Extracting certain parts of a textfile - thanks in advance

Question

whypython 0 Newbie Poster

12 Years Ago

Suppose I have this textfile:

Generation #1:
trash_jsdbjsabnf
trash_nsdjklfndsnf
trash_jlsndfknsf
...
trash_akjsdlkjasdasd
Game_List:
game = 111
game = 222
game = 333

Generation #2:
trash_jsdbjsabnf
trash_nsdjklfndsnf
trash_jlsndfknsf
...
trash_slajdlaskjdlas
Game_List:
game = 119
game = 262
game = 323

...
...

Generation #500:
trash_jsdbjsabnf
trash_nsdjklfndsnf
trash_jlsndfknsf
...
trash_jkansdklnalsda
Game_List:
game = 323
game = 213
game = 211

I was wondering if there is a simple way to extract only the Generation # and the corresponding list of game under Game_List. That is, ignoring all the trash lines, which literally is about 50,000 lines.

Thank you so much in advance.

python

3 Contributors
8 Replies
129 Views
19 Hours Discussion Span
Latest Post 12 Years Ago Latest Post by TrustyTony

TrustyTony 888 ex-Moderator

12 Years Ago

check start of line with startswith method. It can take tuple of line starts, not only single string.

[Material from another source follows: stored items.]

-- ==== Sys2Proof/Machine/Evr.lean ====
section
/-! DEFINITION. Machine/Evr.lean: the event recorder (chapter 20, 20.1 to 20.3 and 20.6): ingest, storage,
repeats, the full store, trigger spans, reader windows and the EVR opcodes. -/

namespace Sys2Proof.Machine

/-! ### Records -/

/-- A stored record as its 32 bytes (Table 20.1). -/
def Rec.bytes (x : Rec) : Bytes :=
  let b := natBE 8 x.ev.ts.toNat ++ natBE 2 x.ev.code ++ natBE 1 x.ev.sev ++ natBE 1 x.ev.tag ++ natBE 2 x.rep ++
    natBE 2 x.ev.obj ++ natBE 1 x.ev.elem ++ natBE 1 0 ++ padTo 12 x.ev.data
  b ++ natBE 2 (crc16 b)

/-- Capacity of the store (R512). -/
def evrSlots : Nat := 131072

def State.newestSeq (s : State) : Nat := s.evr.nextSeq - 1
def State.oldestSeq (s : State) : Nat := ((s.evr.recs.head?).map (·.seq)).getD 0

/-! ### Windows (R517) -/

def State.win (s : State) (w : Nat) : Window := s.evr.wins.getD w ⟨0, 0, 0⟩
def State.winOpen (s : State) (w : Nat) : Bool := s.get (F.EVR_WCFG_EN w) == 1
def State.setWin (s : State) (w : Nat) (f : Window → Window) : State :=
  { s with evr := { s.evr with wins := modNth s.evr.wins w f } }

/-- A record passes the tag, severity and block tests of window w (R517). -/
def State.winPasses (s : State) (w : Nat) (e : Event) : Bool :=
  let tag := s.get (F.EVR_WCFG_TAG w)
  (tag == 0 || e.tag == tag) && e.sev ≤ s.get (F.EVR_WCFG_SEVMAX w) && bit1 (s.rd (Reg.EVR_WMASK w)) (e.code / 256) == 1

/-- The stored records that window w returns from sequence `k` on. -/
def State.winRecs (s : State) (w k : Nat) : List Rec := s.evr.recs.filter fun x => x.seq ≥ k && s.winPasses w x.ev

/-- A record has been returned by a window: its repeat count may no longer rise (R514). -/
def State.markShown (s : State) (seqs : List Nat) : State :=
  { s with evr := { s.evr with recs := s.evr.recs.map fun x => if seqs.contains x.seq then { x with shown := true } else x } }

/-- Window w counts a lost record (R515), and EVR_WINDOW_LOST is raised at most once per minute per window. -/
def State.winLost (s : State) (w : Nat) : State :=
  let s := (s.bump ⟨Reg.EVR_WLOST w, 31, 0⟩ 1).cond 15 2
  s.raiseLim 0x0F01 w (60 * sec) 4 (s.get (F.EVR_WCFG_TAG w)) fun n => natBE 1 w ++ natBE 4 n

/-! ### Trigger spans (R516) -/

/-- The sequence lies within the held span. -/
def State.inSpan (s : State) (q : Nat) : Bool :=
  match s.evr.span with
  | some p => p.seq ≤ q + p.pre && q ≤ p.seq + p.post
  | none => false

/-- The span is complete: TRIG_DONE is set and EVR_TRIGGERED is raised. -/
def State.spanDone (s : State) (seq : Nat) : State :=
  let code := ((s.evr.recs.find? fun x => x.seq == seq).map (·.ev.code)).getD 0
  ((s.put F.EVR_STAT_TRIG_DONE 1).cond 15 3).raise 0x0F02 4 0 (natBE 8 seq ++ natBE 2 code)

/-- A verdict of TRIGGER on the record of sequence `seq`. -/
def State.trigger (s : State) (seq : Nat) : State :=
  if s.evr.span.isSome then s.bump F.EVR_OVW_TRIG_MISSED 1 else
  let post := s.get F.EVR_TRIG_POST
  let s := { s with evr := { s.evr with span := some ⟨seq, s.get F.EVR_TRIG_PRE, post, post⟩ } }
  let s := s.put F.EVR_STAT_TRIG_HELD 1
  if post = 0 then s.spanDone seq else s

/-- A record has been stored behind the trigger. -/
def State.spanCount (s : State) : State :=
  match s.evr.span with
  | some p =>
    if p.left = 0 then s else
    let s := { s with evr := { s.evr with span := some { p with left := p.left - 1 } } }
    if p.left = 1 then s.spanDone p.seq else s
  | none => s

/-- Release the held span. -/
def State.spanRelease (s : State) : State :=
  let s := { s with evr := { s.evr with span := none } }
  (s.put F.EVR_STAT_TRIG_HELD 0).put F.EVR_STAT_TRIG_DONE 0

/-! ### Storage (R512 to R515) -/

/-- The event repeats the newest stored record (R514). -/
def State.repeats (s : State) (e : Event) : Bool :=
  match s.evr.recs.getLast? with
  | none => false
  | some x =>
    let win := s.get F.EVR_CFG_REP_WIN
    win != 0 && x.ev.code == e.code && x.ev.tag == e.tag && x.ev.obj == e.obj && x.ev.elem == e.elem &&
    x.ev.data == e.data && x.ev.ts.toNat ≤ e.ts.toNat && e.ts.toNat < x.ev.ts.toNat + win * 2 ^ 24 &&
    x.rep < 0xFFFF && !x.shown &&
    ((List.range 16).all fun w => !(s.winOpen w && (s.win w).cursor > x.seq))

/-- Append a record to the store. -/
def State.append (s : State) (e : Event) : State :=
  let q := s.evr.nextSeq
  let s := { s with evr := { s.evr with recs := s.evr.recs ++ [(⟨q, e, 0, false⟩ : Rec)], nextSeq := q + 1 } }
  let s := s.put F.EVR_STAT_FILL s.evr.recs.length
  if e.sev ≤ 2 then s.cond 15 0 else s

/-- A new record in a full store takes the place of the oldest record that R515 lets go; false where none may. -/
def State.makeRoom (s : State) (sev : Nat) : State × Bool :=
  if s.evr.recs.length < evrSlots then (s, true) else
  match s.evr.recs.find? fun x => x.ev.sev ≥ sev && !s.inSpan x.seq with
  | none => (s, false)
  | some x =>
    let t := { s with evr := { s.evr with recs := s.evr.recs.filter fun y => y.seq != x.seq } }
    let t := t.bump ⟨Reg.EVR_OVWCNT, 31, 0⟩ 1
    ((List.range 16).foldl (fun t w =>
      if s.winOpen w && s.winPasses w x.ev && (s.win w).cursor ≤ x.seq then t.winLost w else t) t, true)

/-- Store an event, or merge it as a repeat, with the drill's verdict. -/
def State.storeEvent (s : State) (e : Event) (trig : Bool) : State :=
  if s.repeats e then
    let q := s.newestSeq
    let up := fun (x : Rec) => if x.seq = q then { x with rep := x.rep + 1 } else x
    let s := { s with evr := { s.evr with recs := s.evr.recs.map up } }
    if trig then s.trigger q else s
  else
    match s.makeRoom e.sev with
    | (s, false) => (s.bump ⟨Reg.EVR_DROP, 31, 0⟩ 1).cond 15 1
    | (s, true) =>
      let q := s.evr.nextSeq
      let s := (s.append e).spanCount
      if trig then s.trigger q else s

/-- Every event of the ingest queue is stored, in order, without waiting for a drill's verdict. -/
def State.storeAll (s : State) : State :=
  s.evr.queue.foldl (fun s i => s.storeEvent i.ev (i.dv == .verdict 1)) { s with evr := { s.evr with queue := [] } }

/-! ### Commands -/

/-- EVENT_INGEST (R513): a block places an event in the ingest queue. -/
def execEventIngest (e : EvSpec) (s : State) : Res :=
  .next (s.raise e.code.toNat e.sev.val e.tenant.toNat e.data e.obj.toNat e.elem.toNat)

/-- EVENT_STORE (R512): the head of the queue is stored, once a bound drill has given its verdict. -/
def execEventStore (s : State) : Res :=
  .next <| match s.evr.queue with
  | [] => s
  | i :: rest =>
    if i.dv = .waiting && s.drillOn 37 then s else
    let s := { s with evr := { s.evr with queue := rest } }
    s.storeEvent i.ev (i.dv == .verdict 1)

/-- EVR_TRIGCTL_REL (R516). -/
def execEvrTrigctlRel (s : State) : Res := .next s.spanRelease

/-- ADV in EVR_WCTLw (R520): only after a capture of the window's own group that latched a record. -/
def State.winAdvance (s : State) (w : Nat) : State :=
  let x := s.win w
  if s.winOpen w && bitsOf (s.rd 0x780014) 15 8 = 1 + w && x.latched ≠ 0 then
    s.setWin w fun y => { y with cursor := max y.cursor (y.latched + 1) }
  else s

def execEvrWctlAdv (w : Fin 16) (s : State) : Res := .next (s.winAdvance w.val)

/-! ### Opcodes (Tables 20.7 and 20.8) -/

def tWinSetup : Nat := 0x0F01
def tWindow : Nat := 0x0F02
def tFrom : Nat := 0x0F03
def tUpto : Nat := 0x0F04
def tEvrRecord : Nat := 0x0F05
def tWinState : Nat := 0x0F06
def tEvrSetup : Nat := 0x0F07

def sWindow : TlvSpec := { typ := tWindow, lo := 1, hi := 1 }

def windowForm : Chk := fun _ q => if tn q.tlvs tWindow > 15 then some (badAt q.tlvs tWindow 0x0008) else none

/-- The owner of the window, and the operator (R518). -/
def windowPerm : Chk := fun s q =>
  let w := tn q.tlvs tWindow
  if q.tag = 0 || (s.winOpen w && (s.win w).owner == q.owner) then none else some { status := .denied }

def windowExists : Chk := fun s q => if s.winOpen (tn q.tlvs tWindow) then none else some { status := .noObject }

def opEvrOpen : OpDef where
  code := 0x0F01
  schema := [{ typ := tWinSetup, lo := 8, hi := 8 }]
  form := fun _ q =>
    let b := tv q.tlvs tWinSetup
    if beAt b 0 1 > 7 then some (badAt q.tlvs tWinSetup 0x0008)
    else if beAt b 1 3 ≠ 0 then some (badAt q.tlvs tWinSetup 0x0005) else none
  run := fun s q =>
    match firstBelow 16 fun w => !s.winOpen w with
    | none => .refuse { status := .busy }
    | some w =>
      let b := tv q.tlvs tWinSetup
      let s := (((s.wr (Reg.EVR_WCFG w) 0).put (F.EVR_WCFG_EN w) 1).put (F.EVR_WCFG_SEVMAX w) (beAt b 0 1)).put (F.EVR_WCFG_TAG w) q.tag
      let s := (s.wr (Reg.EVR_WMASK w) (beAt b 4 4)).wr (Reg.EVR_WLOST w) 0
      let first := if s.evr.recs.isEmpty then s.evr.nextSeq else s.oldestSeq
      let s := s.setWin w fun _ => ⟨q.owner, first, 0⟩
      .done .ok (tlv tWindow (natBE 1 w)) s

def opEvrClose : OpDef where
  code := 0x0F02
  schema := [sWindow]
  form := windowForm
  perm := windowPerm
  exist := windowExists
  run := fun s q =>
    let w := tn q.tlvs tWindow
    .done .ok [] ((((s.wr (Reg.EVR_WCFG w) 0).wr (Reg.EVR_WMASK w) 0).wr (Reg.EVR_WLOST w) 0).setWin w fun _ => ⟨0, 0, 0⟩)

def opEvrRead : OpDef where
  code := 0x0F03
  schema := [sWindow, { typ := tFrom, lo := 8, hi := 8, minN := 0 }]
  form := windowForm
  perm := windowPerm
  exist := windowExists
  run := fun s q =>
    let w := tn q.tlvs tWindow
    let cur := (s.win w).cursor
    let recs := (s.winRecs w (max cur (tn q.tlvs tFrom))).take 30
    let st := natBE 8 cur ++ natBE 4 (s.rd (Reg.EVR_WLOST w)) ++ natBE 8 s.newestSeq ++ natBE 8 s.oldestSeq
    .done .ok ((recs.map fun x => tlv tEvrRecord (natBE 8 x.seq ++ x.bytes)).flatten ++ tlv tWinState st)
      (s.markShown (recs.map (·.seq)))

def opEvrAck : OpDef where
  code := 0x0F04
  schema := [sWindow, { typ := tUpto, lo := 8, hi := 8 }]
  form := windowForm
  perm := windowPerm
  exist := fun s q => (windowExists s q).or <|
    if tn q.tlvs tUpto > s.newestSeq then some (badAt q.tlvs tUpto 0x0008) else none
  run := fun s q =>
    let u := tn q.tlvs tUpto
    .done .ok [] (s.setWin (tn q.tlvs tWindow) fun y => { y with cursor := max y.cursor (u + 1) })

/-- EVR_CFG and EVR_TRIG hold allowed values (R516). -/
def evrSetupOk (cfg trig : Nat) : Bool := cfg ≤ 3600 && bitsOf trig 31 16 + bitsOf trig 15 0 ≤ 8192

def opEvrCfg : OpDef where
  code := 0x0F05
  schema := [{ typ := tEvrSetup, lo := 8, hi := 8 }]
  form := fun _ q =>
    let b := tv q.tlvs tEvrSetup
    imgFault q.tlvs tEvrSetup [(Reg.EVR_CFG, beAt b 0 4), (Reg.EVR_TRIG, beAt b 4 4)] (evrSetupOk (beAt b 0 4) (beAt b 4 4))
  perm := onlyOperator
  run := fun s q =>
    let b := tv q.tlvs tEvrSetup
    .done .ok [] (s.setImgs [(Reg.EVR_CFG, beAt b 0 4), (Reg.EVR_TRIG, beAt b 4 4)])

def opEvrTrigRelease : OpDef where
  code := 0x0F06
  perm := onlyOperator
  run := fun s _ => .done .ok [] s.spanRelease

def execEvrOpen (r : Req) (s : State) : Res := .next (batonRun opEvrOpen r s)
def execEvrClose (r : Req) (s : State) : Res := .next (batonRun opEvrClose r s)
def execEvrRead (r : Req) (s : State) : Res := .next (batonRun opEvrRead r s)
def execEvrAck (r : Req) (s : State) : Res := .next (batonRun opEvrAck r s)
def execEvrCfg (r : Req) (s : State) : Res := .next (batonRun opEvrCfg r s)
def execEvrTrigRelease (r : Req) (s : State) : Res := .next (batonRun opEvrTrigRelease r s)

end Sys2Proof.Machine
end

dilbert_here00 0 Light Poster

12 Years Ago

try something like this:

data = open("file.txt", 'r')
while True:
    line = data.readline()
    if line.startswith("Generation"):
        while True:
            list = []
            line2 = data.readline()
            if line2.startswith("game"):
                dict[line1] = list.append(line2)
            elif line.startswith("generation"):
                break
            else: break

Reply to this topic

Be a part of the DaniWeb community

We're a friendly, industry-focused community of developers, IT pros, digital marketers, and technology enthusiasts meeting, networking, learning, and sharing knowledge.

TrustyTony 888 ex-Moderator Team Colleague Featured Poster · Answer 1 · 2012-07-09T21:15:41+00:00

So my version explicitely would be:

with open("file.txt") as infile:
    interesting = [line for line in infile if line.lower().startswith(('game =', 'generation #'))
print(interesting)

whypython 0 Newbie Poster · Answer 2 · 2012-07-10T03:39:51+00:00

Thank you for all of the prompt responses. I have tried both methods (and several more I found) but none worked. Since I'm a one-week-old Pythoner, I'm not sure what the mistakes are. Dilbert's code didn't run although it makes near perfect logical sense to me; and when I removed the last "else:break" part, it reported "TypeError: 'type' object does not support item assignment." And Tony, this might be some stupid mistake that I couldn't see, but the command "print" on the 3rd line reported a syntax error... Any ideas?

whypython 0 Newbie Poster · Answer 3 · 2012-07-10T05:53:49+00:00

ok, thanks Tony, i got it finally! I took your pseudocode too literally. This is cool stuff. Thanks all for the support!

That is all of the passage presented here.